>>>

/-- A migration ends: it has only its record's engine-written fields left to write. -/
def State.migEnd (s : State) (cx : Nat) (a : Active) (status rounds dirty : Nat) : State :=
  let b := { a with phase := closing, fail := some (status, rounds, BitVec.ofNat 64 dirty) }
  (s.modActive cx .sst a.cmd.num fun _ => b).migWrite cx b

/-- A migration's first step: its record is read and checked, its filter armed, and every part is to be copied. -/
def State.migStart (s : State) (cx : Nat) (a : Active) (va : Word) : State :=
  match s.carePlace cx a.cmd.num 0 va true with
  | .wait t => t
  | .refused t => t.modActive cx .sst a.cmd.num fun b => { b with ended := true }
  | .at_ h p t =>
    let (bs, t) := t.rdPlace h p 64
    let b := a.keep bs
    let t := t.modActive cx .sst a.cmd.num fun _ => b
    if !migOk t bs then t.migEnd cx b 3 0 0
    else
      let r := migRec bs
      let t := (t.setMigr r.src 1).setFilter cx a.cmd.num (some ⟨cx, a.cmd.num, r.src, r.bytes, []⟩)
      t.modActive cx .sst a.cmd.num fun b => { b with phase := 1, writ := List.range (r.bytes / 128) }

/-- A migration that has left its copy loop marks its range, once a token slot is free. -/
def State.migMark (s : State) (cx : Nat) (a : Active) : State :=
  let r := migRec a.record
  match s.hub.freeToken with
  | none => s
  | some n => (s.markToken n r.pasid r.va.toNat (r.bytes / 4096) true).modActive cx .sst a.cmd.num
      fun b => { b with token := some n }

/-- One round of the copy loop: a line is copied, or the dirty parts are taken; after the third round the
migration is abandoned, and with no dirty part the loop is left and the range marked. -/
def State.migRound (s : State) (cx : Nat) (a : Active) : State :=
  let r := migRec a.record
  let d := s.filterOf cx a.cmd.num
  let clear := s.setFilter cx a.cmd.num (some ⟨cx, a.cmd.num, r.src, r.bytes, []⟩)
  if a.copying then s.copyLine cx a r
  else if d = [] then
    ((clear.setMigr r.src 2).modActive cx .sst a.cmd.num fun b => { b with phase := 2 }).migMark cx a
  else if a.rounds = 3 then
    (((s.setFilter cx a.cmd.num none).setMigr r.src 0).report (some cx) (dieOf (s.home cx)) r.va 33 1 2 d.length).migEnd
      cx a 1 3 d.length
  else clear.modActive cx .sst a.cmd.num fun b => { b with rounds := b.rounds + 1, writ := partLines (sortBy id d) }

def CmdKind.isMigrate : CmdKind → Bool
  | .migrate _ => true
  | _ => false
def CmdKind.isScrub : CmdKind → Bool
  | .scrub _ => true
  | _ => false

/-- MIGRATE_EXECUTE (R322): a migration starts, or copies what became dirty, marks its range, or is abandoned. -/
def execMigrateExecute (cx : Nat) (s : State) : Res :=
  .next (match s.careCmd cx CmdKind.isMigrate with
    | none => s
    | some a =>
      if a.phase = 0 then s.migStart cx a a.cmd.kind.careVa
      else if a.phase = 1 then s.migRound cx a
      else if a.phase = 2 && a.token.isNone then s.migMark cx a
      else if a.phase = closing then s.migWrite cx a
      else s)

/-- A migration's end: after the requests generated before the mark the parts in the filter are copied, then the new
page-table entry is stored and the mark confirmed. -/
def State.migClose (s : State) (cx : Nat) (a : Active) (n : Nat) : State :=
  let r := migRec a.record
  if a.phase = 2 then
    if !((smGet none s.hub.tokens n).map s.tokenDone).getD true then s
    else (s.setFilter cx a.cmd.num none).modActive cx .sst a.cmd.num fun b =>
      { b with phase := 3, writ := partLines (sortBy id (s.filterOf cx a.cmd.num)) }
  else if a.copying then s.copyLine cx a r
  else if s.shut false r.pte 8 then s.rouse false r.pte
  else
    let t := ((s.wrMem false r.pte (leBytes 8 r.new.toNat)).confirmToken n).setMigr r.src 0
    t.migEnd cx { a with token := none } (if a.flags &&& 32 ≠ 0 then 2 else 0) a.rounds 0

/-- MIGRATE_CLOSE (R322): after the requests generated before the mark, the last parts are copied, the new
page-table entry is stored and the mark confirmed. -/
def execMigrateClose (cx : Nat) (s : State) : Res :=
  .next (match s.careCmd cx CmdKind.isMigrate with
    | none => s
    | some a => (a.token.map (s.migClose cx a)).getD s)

<<<

*Activity*. Looking at the entries above, can you reproduce exactly the lines from the one that holds "a with phase" through the one that holds "b with token", and only those?

*Response to this task*.
  let b := { a with phase := closing, fail := some (status, rounds, BitVec.ofNat 64 dirty) }
  (s.modActive cx .sst a.cmd.num fun _ => b).migWrite cx b

/-- A migration's first step: its record is read and checked, its filter armed, and every part is to be copied. -/
def State.migStart (s : State) (cx : Nat) (a : Active) (va : Word) : State :=
  match s.carePlace cx a.cmd.num 0 va true with
  | .wait t => t
  | .refused t => t.modActive cx .sst a.cmd.num fun b => { b with ended := true }
  | .at_ h p t =>
    let (bs, t) := t.rdPlace h p 64
    let b := a.keep bs
    let t := t.modActive cx .sst a.cmd.num fun _ => b
    if !migOk t bs then t.migEnd cx b 3 0 0
    else
      let r := migRec bs
      let t := (t.setMigr r.src 1).setFilter cx a.cmd.num (some ⟨cx, a.cmd.num, r.src, r.bytes, []⟩)
      t.modActive cx .sst a.cmd.num fun b => { b with phase := 1, writ := List.range (r.bytes / 128) }

/-- A migration that has left its copy loop marks its range, once a token slot is free. -/
def State.migMark (s : State) (cx : Nat) (a : Active) : State :=
  let r := migRec a.record
  match s.hub.freeToken with
  | none => s
  | some n => (s.markToken n r.pasid r.va.toNat (r.bytes / 4096) true).modActive cx .sst a.cmd.num
      fun b => { b with token := some n }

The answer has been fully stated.